III.
(The eyes of Jupiter, p. 483.)
Arnobius with remorseless vigour smites Jove himself,--the Optimus Maximus of polytheism,--and, as I have said, with the assurance of one who feels that the Church's triumph over "lords many and gods many" is not far distant. The scholar will recall the language of Terence, 1 where the youth, gazing on the obscene picture of Jupiter and Danäe, exclaims,--
"What! he who shakes high heaven with his thunder
Act thus, and I, a mannikin, not do the same?
Yes, do I, and right merrily, forsooth!"
On which the great African Father 2 remarks pithily, "Omnes enim cultores talium deorum, mox ut eos libido perpulerit, magis intuentur quid Jupiter fecerit, quam quid docuerit Plato, vel censuerit Cato." And here is not only the secret of the impotence of heathen ethics, but the vindication of the Divine Wisdom in sending the God-Man. Men will resemble that which they worship: law itself is incapable of supplying a sufficient motive.

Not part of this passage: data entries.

-- ==== Sys2Proof/Certificates/Slice0/Obligations.lean ====
section
/-! DEFINITION. The statements for the provers. `s.evaluated a b r` is the state an evaluation of `(a, b)` with result `r`
leaves: the operands on the input ports, `r` on the output port. It names the model's own counter only through
`State.drive`. A statement about `exec (.add a b) s` is about every state `s`, whatever its free value. -/

open Sys2Proof Sys2Proof.Machine

/-! ### The machine -/

/-- A step runs the request that stands on the input ports (`10` R13, `30` R46): the bundle of the two ports is read,
decoded and executed, and a bundle put there by `withFetchWord` is the one that is read. The form of a step is log
entry 1's. -/
def Obligations.StepRunsTheRequestOnThePorts : Prop :=
  (∀ (s : State) (i : Instr), decodeBundle (fetch s) = i → i.wellFormed = true → step s = exec i s) ∧
  (∀ s : State, decodeBundle (fetch s) = .add s.a s.b) ∧
  (∀ (s : State) (w : Bundle), fetch (s.withFetchWord 64 w.toNat) = w ∧
    step (s.withFetchWord 64 w.toNat) = exec (decodeBundle w) (s.withFetchWord 64 w.toNat))

/-- ADD completes on all 2^64 operand pairs, in every state, with the value of the pseudocode of `40` R60, and does nothing
else: no flag, no exception, no other state. -/
def Obligations.AddGivesTheMasterPseudocode : Prop :=
  ∀ (s : State) (a b : Word), exec (.add a b) s = .next (s.evaluated a b (masterAdd a b))

/-- Every step completes; it leaves both inputs as they are, settles `result`, and touches nothing else (`40` R69, R60; `10` R10, R11). That an
evaluation is a step is log entry 1's, the counter it leaves alone log entry 3's. -/
def Obligations.EveryStepCompletesAndWritesOnlyResult : Prop :=
  ∀ s : State, step s = .next { s with result := masterAdd s.a s.b }

/-- What the output port shows is always explained by the present pair: every step makes it settled, and both a step and a
new pair on the inputs keep `OutputExplained` (`10` R11; the free value is log entry 3's). -/
def Obligations.StepsSettleAndKeepTheOutputExplained : Prop :=
  ∀ s : State, OutputExplained s →
    (∀ t, step s = .next t → Settled t ∧ OutputExplained t) ∧
    (∀ a b : Word, OutputExplained (s.drive a b))

/-- The reset state stands settled. The values at reset are the model's choice, log entry 2. -/
def Obligations.ResetStandsSettled : Prop :=
  Settled State.reset ∧ OutputExplained State.reset ∧ Completes State.reset

/-- The output depends on the present pair and on nothing else (`10` R10): after any evaluations from any state, an
evaluation of `(a, b)` gives what it gives from any other state with no history. -/
def Obligations.ResultIndependentOfHistory : Prop :=
  ∀ (history : List (Word × Word)) (s s' : State) (a b : Word),
    ∃ t t', evaluateAll (history ++ [(a, b)]) s = .next t ∧ evaluate a b s' = .next t' ∧
      t.result = masterAdd a b ∧ t'.result = t.result

/-- Evaluating the same pair again changes nothing (`20` R33). -/
def Obligations.EvaluationIsIdempotent : Prop :=
  ∀ (s : State) (a b : Word), ∃ t, evaluate a b s = .next t ∧ evaluate a b t = .next t ∧ step t = .next t

/-- Instances are independent (`20` R38): evaluations on two instances commute, an evaluation on one leaves every other as it
is, and gives there the sum of its own pair. -/
def Obligations.InstancesAreIndependent : Prop :=
  ∀ (l : List State) (n m : Nat) (a b c d : Word), n ≠ m →
    evaluateOn n a b (evaluateOn m c d l) = evaluateOn m c d (evaluateOn n a b l) ∧
    (evaluateOn n a b l)[m]? = l[m]? ∧
    (evaluateOn n a b l)[n]?.map State.result = l[n]?.map (fun _ => masterAdd a b)

/-- Read once `T_PD` has elapsed since the last change, `result` is what a step leaves there (`70` R154; the timed read is log
entry 7's). -/
def Obligations.ReadAfterDelayIsTheStepsResult : Prop :=
  ∀ (s : State) (elapsed : Nat), Config.tPd ≤ elapsed → step s = .next { s with result := s.sample elapsed }

/-! ### Encoding -/

/-- Bundles written out from `30` R46 decode to what they stand for (`95` section 7). -/
def Obligations.BundlesDecodeAsWritten : Prop :=
  decodeTableWord 64 0x3F80000040000000 = some (.add 0x3F800000#32 0x40000000#32) ∧
  decodeTableWord 64 0x40400000C0400000 = some (.add 0x40400000#32 0xC0400000#32) ∧
  decodeTableWord 64 0x008000008080000F = some (.add 0x00800000#32 0x8080000F#32)

/-- Decoding what is encoded gives the request back, encoding what is decoded gives the bundle back, and the 64-bit table
word is read the same way (`30` R46). -/
def Obligations.DecodeAndEncodeAgree : Prop :=
  (∀ i : Instr, i.wellFormed = true → decodeBundle (encode i) = i ∧ decodeTableWord 64 (encode i).toNat = some i) ∧
  (∀ w : Bundle, encode (decodeBundle w) = w)

/-- The path map (`30` R49): the first row of the mask-and-match table that a bundle matches is ZA, ZB, SAME or DIFF by the
zero tests and the sign comparison in that order, and the result is the path's. -/
def Obligations.PathMapSelectsTheResult : Prop :=
  ∀ (s : State) (a b : Word), ∃ (p : Path) (r : Word),
    decodePath (encode (.add a b)) = some p ∧
    exec (.add a b) s = .next (s.evaluated a b r) ∧
    (p = .za ↔ isZero a = true) ∧
    (p = .zb ↔ isZero a = false ∧ isZero b = true) ∧
    (p = .same ↔ isZero a = false ∧ isZero b = false ∧ signOf a = signOf b) ∧
    (p = .diff ↔ isZero a = false ∧ isZero b = false ∧ signOf a ≠ signOf b) ∧
    (p = .za → r = b) ∧
    (p = .zb → r = a) ∧
    (p = .same → ∃ v m e1, (signals a b).sum = some v ∧ (signals a b).m = some m ∧ (signals a b).e1 = some e1 ∧
      r = pack (signOf a) e1 m) ∧
    (p = .diff → ∃ v, (signals a b).diff = some v ∧
      (v = 0 → r = 0x00000000#32) ∧
      (v ≠ 0 → ∃ m e1, (signals a b).m = some m ∧ (signals a b).e1 = some e1 ∧ r = pack (signals a b).s e1 m))

/-! ### The format -/

/-- Field extraction and assembly are bit selection and concatenation, and the masking and shifting forms are the same
(`30` R41). -/
def Obligations.FieldsAreSlicesOfThePattern : Prop :=
  (∀ p : Word,
    assemble (signOf p) (exponentOf p) (fractionOf p) = p ∧
    p.toNat = (signOf p).toNat * 2 ^ 31 + (exponentOf p).toNat * 2 ^ 23 + (fractionOf p).toNat ∧
    sourceSign p = (signOf p).setWidth 32 ∧
    sourceExponent p = (exponentOf p).setWidth 32 ∧
    sourceFraction p = (fractionOf p).setWidth 32 ∧
    (sourceSign p <<< 31) ||| (sourceExponent p <<< 23) ||| sourceFraction p = p) ∧
  (∀ (s : Sign) (e : Exponent) (f : Fraction),
    signOf (assemble s e f) = s ∧ exponentOf (assemble s e f) = e ∧ fractionOf (assemble s e f) = f)

/-- The four classes, by exponent and fraction alone, and the contract (`30` R43). -/
def Obligations.ClassesPartitionThePatterns : Prop :=
  ∀ p : Word,
    (classOf p = .zero ↔ (exponentOf p).toNat = 0 ∧ (fractionOf p).toNat = 0) ∧
    (classOf p = .normal ↔ 1 ≤ (exponentOf p).toNat ∧ (exponentOf p).toNat ≤ 254) ∧
    (classOf p = .subnormal ↔ (exponentOf p).toNat = 0 ∧ (fractionOf p).toNat ≠ 0) ∧
    (classOf p = .e255 ↔ (exponentOf p).toNat = 255) ∧
    classOf (negate p) = classOf p ∧
    (inContract p = true ↔ classOf p = .zero ∨ classOf p = .normal)

/-- The number a NORMAL pattern stands for, in both forms of `30` R42. -/
def Obligations.NormalPatternsStandForTheirNumber : Prop :=
  ∀ p : Word, classOf p = .normal →
    value p = (-1) ^ (signOf p).toNat * (1 + ((fractionOf p).toNat : ℚ) / 2 ^ 23) *
      2 ^ (((exponentOf p).toNat : ℤ) - Config.bias) ∧
    value p = (-1) ^ (signOf p).toNat * (2 ^ 23 + ((fractionOf p).toNat : ℚ)) * 2 ^ (((exponentOf p).toNat : ℤ) - 150)

/-! ### The five units, through the signals of an evaluation -/

/-- The signals of R17 are those of the evaluation the machine performs: their `result` is ADD's. -/
def Obligations.SignalsEndInTheResult : Prop :=
  ∀ (s : State) (a b : Word), exec (.add a b) s = .next (s.evaluated a b (signals a b).result)

/-- U1, the fields and the mantissa (`41` R81 to R83, R86, R87): plain bit extraction, and the hidden bit set whatever the
exponent field, in the source's form `fraction | 0x800000` too. -/
def Obligations.DecomposerExtractsAndSetsTheHiddenBit : Prop :=
  ∀ a b : Word,
    let g := signals a b
    (g.sa.toNat = a.toNat / 2 ^ 31 ∧ g.sb.toNat = b.toNat / 2 ^ 31) ∧
    (g.ea.toNat = a.toNat / 2 ^ 23 % 256 ∧ g.eb.toNat = b.toNat / 2 ^ 23 % 256) ∧
    (g.fa.toNat = a.toNat % 2 ^ 23 ∧ g.fb.toNat = b.toNat % 2 ^ 23) ∧
    (g.ma.toNat = 2 ^ 23 + g.fa.toNat ∧ g.mb.toNat = 2 ^ 23 + g.fb.toNat) ∧
    (g.ma.setWidth 32 = sourceMantissa a ∧ g.mb.setWidth 32 = sourceMantissa b)

/-- U1's zero test and bypass (`41` R84, R85): `b` unchanged if `a[30:0]` is 0, else `a` unchanged if `b[30:0]` is 0. -/
def Obligations.ZeroBypassReturnsTheOtherOperand : Prop :=
  ∀ (s : State) (a b : Word),
    (isZero a = true ↔ exponentOf a = 0 ∧ fractionOf a = 0) ∧
    (isZero a = true ↔ a.extractLsb' 0 31 = 0) ∧
    (isZero a = true → exec (.add a b) s = .next (s.evaluated a b b)) ∧
    (isZero a = false → isZero b = true → exec (.add a b) s = .next (s.evaluated a b a))

/-- U2 (`42` R90 to R93, R95): the difference of the exponents, the larger one, and both mantissas shifted right by what they
lack of it, bits lost, for every difference in 0..255; the ranges for NORMAL operands. -/
def Obligations.AlignmentTruncatesTheSmallerOperand : Prop :=
  ∀ a b : Word,
    let g := signals a b
    let ea := (exponentOf a).toNat
    let eb := (exponentOf b).toNat
    (eb ≤ ea → g.d = ea - eb ∧ g.xa.toNat = 2 ^ 23 + (fractionOf a).toNat ∧
      g.xb.toNat = (2 ^ 23 + (fractionOf b).toNat) / 2 ^ g.d) ∧
    (ea < eb → g.d = eb - ea ∧ g.xa.toNat = (2 ^ 23 + (fractionOf a).toNat) / 2 ^ g.d ∧
      g.xb.toNat = 2 ^ 23 + (fractionOf b).toNat) ∧
    g.e0 = max ea eb ∧ g.d ≤ 255 ∧
    (g.d = 255 → (ea = 255 ∧ eb = 0) ∨ (ea = 0 ∧ eb = 255)) ∧
    (classOf a = .normal → classOf b = .normal → g.d ≤ 253 ∧ 1 ≤ g.e0 ∧ g.e0 ≤ 254)

/-- Absorption (`42` R94, `40` R68): with a difference of 24 or more the smaller mantissa is 0 and the result is the larger
operand's pattern, for either sign combination, with no carry and no normalization step; with 23 the smaller mantissa
is 1. -/
def Obligations.FarSmallerOperandIsAbsorbed : Prop :=
  ∀ (s : State) (a b : Word), isZero a = false → isZero b = false →
    ((exponentOf b).toNat + 24 ≤ (exponentOf a).toNat →
      (signals a b).xb = 0 ∧ exec (.add a b) s = .next (s.evaluated a b a)) ∧
    (24 ≤ (signals a b).d → (signOf a = signOf b → (signals a b).carry = some 0) ∧
      (signOf a ≠ signOf b → (signals a b).k = some 0)) ∧
    ((exponentOf a).toNat + 24 ≤ (exponentOf b).toNat →
      (signals a b).xa = 0 ∧ exec (.add a b) s = .next (s.evaluated a b b)) ∧
    ((exponentOf b).toNat + 23 = (exponentOf a).toNat → (signals a b).xb = 1) ∧
    ((exponentOf a).toNat + 23 = (exponentOf b).toNat → (signals a b).xa = 1)

/-- U3, equal signs (`43` R100, R101): the shared sign and the exact 25-bit sum, its range, always a carry at difference 0, and
at 24 or more no carry and one mantissa alone. -/
def Obligations.EqualSignsAddMantissasExactly : Prop :=
  ∀ a b : Word, signOf a = signOf b →
    let g := signals a b
    g.effSub = 0 ∧ g.diff = none ∧ g.s = signOf a ∧
    ∃ v : Sum, g.sum = some v ∧ v.toNat = g.xa.toNat + g.xb.toNat ∧
      0x0800000 ≤ v.toNat ∧ v.toNat ≤ 0x1FFFFFE ∧
      (g.d = 0 → 0x1000000 ≤ v.toNat) ∧
      (24 ≤ g.d → v.toNat < 0x1000000 ∧ (v.toNat = g.xa.toNat ∨ v.toNat = g.xb.toNat))

/-- U3, opposite signs (`43` R100, R102 to R106): the difference of the aligned mantissas, larger minus smaller, with the sign
of the larger; zero exactly when they are equal. -/
def Obligations.OppositeSignsSubtractSmallerFromLarger : Prop :=
  ∀ a b : Word, signOf a ≠ signOf b →
    let g := signals a b
    g.effSub = 1 ∧ g.sum = none ∧
    ∃ v : Mantissa, g.diff = some v ∧
      (g.xb.toNat < g.xa.toNat → g.s = signOf a ∧ v.toNat = g.xa.toNat - g.xb.toNat) ∧
      (g.xa.toNat < g.xb.toNat → g.s = signOf b ∧ v.toNat = g.xb.toNat - g.xa.toNat) ∧
      (g.xa = g.xb → g.s = signOf a ∧ v = 0) ∧
      (v = 0 ↔ g.xa = g.xb)

/-- Equal aligned mantissas, on opposite signs, are exactly the pairs that differ in bit 31 only (`43` R102); for operands
that are not structural zeros the result then is +0 whatever the signs and the ports (`44` R113). -/
def Obligations.CancellationIsExactlyNegation : Prop :=
  ∀ (s : State) (a b : Word), signOf a ≠ signOf b →
    ((signals a b).xa = (signals a b).xb ↔ b = negate a) ∧
    ((signals a b).diff = some 0 ↔ b = negate a) ∧
    ((signals a b).cancel0 = true ↔ (signals a b).diff = some 0) ∧
    (isZero a = false → isZero b = false → (signals a b).diff = some 0 →
      exec (.add a b) s = .next (s.evaluated a b 0x00000000#32))

/-- U4, the carry (`44` R110 to R112): bit 24 of the sum; with it one right shift and the exponent plus one, without it
nothing; bit 23 of the mantissa is 1 either way. -/
def Obligations.CarryShiftsRightOnce : Prop :=
  ∀ a b : Word, signOf a = signOf b →
    let g := signals a b
    ∃ (v : Sum) (c : BitVec 1) (m : Mantissa) (e1 : Int),
      g.sum = some v ∧ g.carry = some c ∧ g.m = some m ∧ g.e1 = some e1 ∧
      c.toNat = v.toNat / 2 ^ 24 ∧
      (c = 1 → m.toNat = v.toNat / 2 ∧ e1 = g.e0 + 1) ∧
      (c = 0 → m.toNat = v.toNat ∧ e1 = g.e0) ∧
      m.getLsbD 23 = true

/-- U4, left normalization (`44` R114 to R116): the loop is the leading-zero count in one pass, takes at most 23 iterations
whatever more it is allowed, loses no bit, and at most 1 when the exponents differ by 2 or more. -/
def Obligations.LeftNormalizationIsTheLeadingZeroCount : Prop :=
  ∀ (a b : Word) (v : Mantissa), (signals a b).diff = some v → v ≠ 0 →
    let g := signals a b
    ∃ (k : Nat) (m : Mantissa) (e1 : Int),
      g.k = some k ∧ g.m = some m ∧ g.e1 = some e1 ∧
      lzc24 v = some k ∧ m = shl24 v k ∧ e1 = (g.e0 : Int) - (k : Int) ∧
      k ≤ 23 ∧ m.toNat = v.toNat * 2 ^ k ∧ m.getLsbD 23 = true ∧
      (∀ more : Nat, normalizeLoop (23 + more) 0 v g.e0 = { k := k, m := m, e1 := e1 }) ∧
      (2 ≤ g.d → k ≤ 1)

Hence, 3 "what the law could not do, in that it was weak,...God sending His own Son," etc. Thus "the foolishness of God is wiser than men," and "the love of Christ constraineth us."
"Talk they of morals? O Thou bleeding Lamb!
The grand morality is love of Thee."
The world may sneer at faith, but only they who believe can love; and who ever loved Christ without copying into his life the Sermon on the Mount, and, in some blest degree, the holy example of his Master?